Human Nature by Serge Joncour

Human Nature by Serge Joncour

Author:Serge Joncour
Language: eng
Format: epub
Publisher: Gallic Books


Friday, 24 December 1999

Alexandre stared at the pellets of fertiliser in the sacks he had positioned against the tank of diesel. He thought back to that evening in April 1986. Back then, they still had the hideous grey telephone with its long, twisty cord. He’d spent two hours out in the hallway, bent over the small stand, then sitting down against wall, before actually lying stretched out on the tiled floor, listening so intently to Constanze’s voice that at times he felt he could smell her perfume.

She’d called him eventually, from Berlin. After five years. He heard from her at long last thanks to an explosion in a nuclear power plant. It was thanks to Chernobyl that he’d picked up the thread of a vanished love.

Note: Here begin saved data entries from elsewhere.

-- ==== Sys2Proof/Syntax.lean ====
section
/-! DEFINITION. The commands of the block, and the mnemonics of the control lanes' instruction set. -/

namespace Sys2Proof

/-- The instructions of the control lanes (R211). -/
inductive LaneMn where
  | nop | end_ | mov | ldi | movs | ang | add | sub | neg | abs | mul | madd | msub | ash | min | max | clmp | slew
  | and | or | xor | cmp | aclr | ald | amac | amsu | ard | clarke | iclarke | park | ipark | sincos | ld | st | duty
  | commit | evt | send | dbl | br | call | ret
  deriving DecidableEq, Repr

/-- The fields of an instruction word of a lane (R209). -/
structure LaneWord where
  op : Nat
  rd : Nat
  rs1 : Nat
  rs2 : Nat
  rs3 : Nat
  imm : Nat
  deriving DecidableEq, Repr

/-- The voltage at an input of a comparator (R92), in microvolts: its ball, or with `pair` the SAR pair it shares. -/
structure CmpVolts where
  pair : Bool
  uv : Int
  deriving DecidableEq, Repr

/-- The AMO operations of the A extension (R325, R327). -/
inductive AmoOp where
  | swap | add | xor | and | or | min | max | minu | maxu
  deriving DecidableEq, Repr

/-- A transfer on the PMBus (R481): the bytes written after the command code, absent for a read, and the PEC byte that ended
it: absent, wrong or right. -/
structure PmbXfer where
  write : Option (List Nat)
  pec : Option Bool
  deriving DecidableEq, Repr
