/-- The register tables of spec/06_control_lanes.md. -/
def regsLane : List RegDesc := [
  -- LANE[k]_CTRL
  ⟨.LANE_CTRL, 0x40040000, 32, 0x1000, 0, 0x0, 32, [fd .LANE_CTRL_EN 0 1 .rw,
      fd .LANE_CTRL_APPLY 1 1 .w1s]⟩,
  -- LANE[k]_CFG
  ⟨.LANE_CFG, 0x40040004, 32, 0x1000, 0, 0x0, 32, [fd .LANE_CFG_BUDGET 0 10 .rw,
      fd .LANE_CFG_FPOL 10 1 .rw]⟩,
  -- LANE[k]_STAT
  ⟨.LANE_STAT, 0x40040008, 32, 0x1000, 0, 0x0, 32, [fd .LANE_STAT_STATE 0 2 .ro,
      fd .LANE_STAT_FAULT 2 1 .w1c,
      fd .LANE_STAT_CAUSE 3 4 .ro,
      fd .LANE_STAT_SATSEEN 7 1 .w1c,
      fd .LANE_STAT_DCLIP 8 1 .w1c,
      fd .LANE_STAT_STGOVF 9 1 .w1c,
      fd .LANE_STAT_PMWERR 10 1 .w1c,
      fd .LANE_STAT_Z 12 1 .ro,
      fd .LANE_STAT_N 13 1 .ro,
      fd .LANE_STAT_SAT 14 1 .ro,
      fd .LANE_STAT_LIM 15 1 .ro]⟩,
  -- LANE[k]_PC
  ⟨.LANE_PC, 0x4004000C, 32, 0x1000, 0, 0x0, 32, [fd .LANE_PC_PC 0 9 .ro,
      fd .LANE_PC_FPC 16 9 .ro]⟩,
  -- LANE[k]_QSTAT
  ⟨.LANE_QSTAT, 0x40040010, 32, 0x1000, 0, 0x0, 32, [fd .LANE_QSTAT_COUNT 0 6 .ro,
      fd .LANE_QSTAT_HWM 8 6 .rc]⟩,
  -- LANE[k]_DISCCNT
  ⟨.LANE_DISCCNT, 0x40040014, 32, 0x1000, 0, 0x0, 32, [fd .LANE_DISCCNT_COUNT 0 16 .rc]⟩,
  -- LANE[k]_DROPCNT
  ⟨.LANE_DROPCNT, 0x40040018, 32, 0x1000, 0, 0x0, 32, [fd .LANE_DROPCNT_QFULL 0 16 .rc,
      fd .LANE_DROPCNT_LOOP 16 16 .rc]⟩,
  -- LANE[k]_ECCCNT
  ⟨.LANE_ECCCNT, 0x4004001C, 32, 0x1000, 0, 0x0, 32, [fd .LANE_ECCCNT_PMCOR 0 16 .rc]⟩,
  -- LANE[k]_DUTYMASK
  ⟨.LANE_DUTYMASK, 0x40040020, 32, 0x1000, 0, 0x0, 32, [fd .LANE_DUTYMASK_CH 0 24 .rw]⟩,
  -- LANE[k]_TEAMMASK
  ⟨.LANE_TEAMMASK, 0x40040024, 32, 0x1000, 0, 0x0, 32, [fd .LANE_TEAMMASK_TEAM 0 8 .rw]⟩,
  -- LANE[k]_TASKTAG
  ⟨.LANE_TASKTAG, 0x40040028, 32, 0x1000, 0, 0x0, 32, [fd .LANE_TASKTAG_TAG 0 32 .rw]⟩,
  -- LANE[k]_CYC
  ⟨.LANE_CYC, 0x4004002C, 32, 0x1000, 0, 0x0, 32, [fd .LANE_CYC_LAST 0 16 .ro,
      fd .LANE_CYC_MAX 16 16 .rc]⟩,
  -- LANE[k]_VEC[t]
  ⟨.LANE_VEC, 0x40040040, 32, 0x1000, 16, 0x4, 32, [fd .LANE_VEC_ENTRY 0 9 .rw]⟩,
  -- LANE[k]_POSTOP
  ⟨.LANE_POSTOP, 0x40040080, 32, 0x1000, 0, 0x0, 48, [fd .LANE_POSTOP_OPERAND 0 48 .rw]⟩,
  -- LANE[k]_POST
  ⟨.LANE_POST, 0x40040088, 32, 0x1000, 0, 0x0, 32, [fd .LANE_POST_TAG 0 4 .wo,
      fd .LANE_POST_OPV 4 1 .wo]⟩,
  -- LANE[k]_ACTINFO
  ⟨.LANE_ACTINFO, 0x400400C0, 32, 0x1000, 0, 0x0, 32, [fd .LANE_ACTINFO_TAG 0 4 .ro,
      fd .LANE_ACTINFO_GEN 4 3 .ro,
      fd .LANE_ACTINFO_OPV 7 1 .ro,
      fd .LANE_ACTINFO_SRC 8 7 .ro]⟩,
  -- LANE[k]_LREG[i]
  ⟨.LANE_LREG, 0x40040800, 32, 0x1000, 64, 0x8, 48, [fd .LANE_LREG_VALUE 0 48 .rw]⟩,
  -- LANE[k]_PMEM[i]
  ⟨.LANE_PMEM, 0x40080000, 32, 0x1000, 512, 0x8, 64, [fd .LANE_PMEM_INSTR 0 64 .rw]⟩]
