-- ==== Sys2Proof/Machine/Pwm.lean ====
section
/-! DEFINITION. The PWM generator: start, stop, wraps, transfers, early commit, period override, actions, events, forces and
refresh (spec/04_pwm_generator.md, dither mode of spec/05_spire_edges.md). -/

namespace Sys2Proof.Machine

/-! ### Events (R66, R167, R168) -/

/-- The prescale value of event `e` (wrap, period, compares A to D). -/
def evPrescale (s : State) (n e : Nat) : Nat :=
  s.fget ([Fld.PWM_CH_EVCFG_PSWRAP, .PWM_CH_EVCFG_PSPRD, .PWM_CH_EVCFG_PSA, .PWM_CH_EVCFG_PSB, .PWM_CH_EVCFG_PSC].getD e
    .PWM_CH_EVCFG_PSD) n

/-- Event `e` of channel `n`: the slot table takes it, the Harness takes it by the enable and the prescaler. -/
def pwmEvent (s : State) (n e : Nat) : State :=
  let t := slotEvent s (6 * n + e)
  if t.fbit .PWM_CH_EVCFG_EN e n then
    let c := t.chanAt n
    if vget c.psc e = 0 then
      (t.setChan n { c with psc := vput c.psc e (evPrescale t n e) }).raise (if e < 2 then n else 24 + n)
    else t.setChan n { c with psc := vput c.psc e (vget c.psc e - 1) }
  else t

/-! ### REF and the action points (R130, R131, R189) -/

/-- An action on REF. -/
def refAction (code : Nat) (r : Bool) : Bool :=
  match code with
  | 0 => r
  | 1 => false
  | 2 => true
  | _ => !r

/-- REF after a tick's actions. -/
def refAfter (r : Bool) (acts : List (Nat × Nat)) : Bool := acts.foldl (fun b a => refAction a.2 b) r

/-- An action put in its place by fine position, then wrap, A, B, C, D. -/
def actInsert : List (Nat × Nat) → Nat × Nat → List (Nat × Nat)
  | [], a => [a]
  | b :: t, a => if a.1 < b.1 then a :: b :: t else b :: actInsert t a

/-- The fine position of the last action. -/
def lastFine (acts : List (Nat × Nat)) : Nat := (acts.getLast?.map (fun a => a.1 / 8)).getD 0

/-- An output as it stood before this tick's actions, with what the edges now withdrawn have set in NARROW (R131, R175). -/
def undoOut (s : State) (n : Nat) (low : Bool) : State :=
  let t := if (outAt s n low).narrow then narrowPut s (lineOf n low) false else s
  setOut t n low (if low then (s.chanAt n).outL0 else (s.chanAt n).outH0)

/-- An action point at fine position `fine` of this tick (`ord`: 0 wrap, 1 to 4 compares A to D): REF at the end of the
tick and the place of its one edge follow from the tick's actions in order (R131). -/
def takeAction (s : State) (n fine ord code : Nat) : State :=
  if code = 0 then s else
  let c := s.chanAt n
  let acts := actInsert c.acts (8 * fine + ord, code)
  let undo := refAfter c.ref0 c.acts != c.ref0
  let t := if undo && !held s n false then undoOut s n false else s
  let t := if undo && !held s n true then undoOut t n true else t
  let t := t.setChan n { t.chanAt n with acts := acts, ref := refAfter c.ref0 acts }
  settle t n (t.fine0 + lastFine acts)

Without that calamity in the Soviet empire, she might never have called, never have contacted him. Without the radioactive cloud wafting across Europe, and the crazy uncertainty about the radiation it was spreading in its path, he might never have seen her again. But two days after the catastrophe, Constanze had telephoned. She wanted to know that everything was all right with him, and the countryside all around. She wanted to be sure that the meadows, and the trees, and more than anything the wild mint, were all still there. She was surprised to learn that, in France, everyone thought they were safe from the radioactive cloud, whereas in Germany and the other Nordic countries, people were panicking. There had been a rush on iodine tablets. But no one in France was worried – the government had reassured the population that the Alps formed a natural barrier to the cloud. Yet in the USSR the talk was of thousands dead. The cloud was a threat of the utmost seriousness; people were forbidden from going out in the rain; children were not to play outside; no one was to touch or eat salad leaves. Fruit and vegetables picked in the three days following the explosion were not to be eaten. These were the words that Alexandre heard Constanze speak, after five years of silence. She had been right all along to distrust nuclear power, and for all they knew, the problems it would cause were only beginning. She told him of the desire that had never left her, to live in the countryside one day. She dreamed of it constantly, now more than ever. Alexandre dared not believe what he was hearing, but more than anything, he was astounded just to hear her voice. He could never hear enough of it, and asked her a thousand questions. First of all, he wanted to know how her studies were going. She had carried on with biology, and law, and she was happier than ever with the choices she’d made, for reasons she could not tell him over the phone. That was why she wanted them to meet. In July, she was probably going to spend a week at Anton’s place – he was out of prison, and living on the high causse in Aveyron.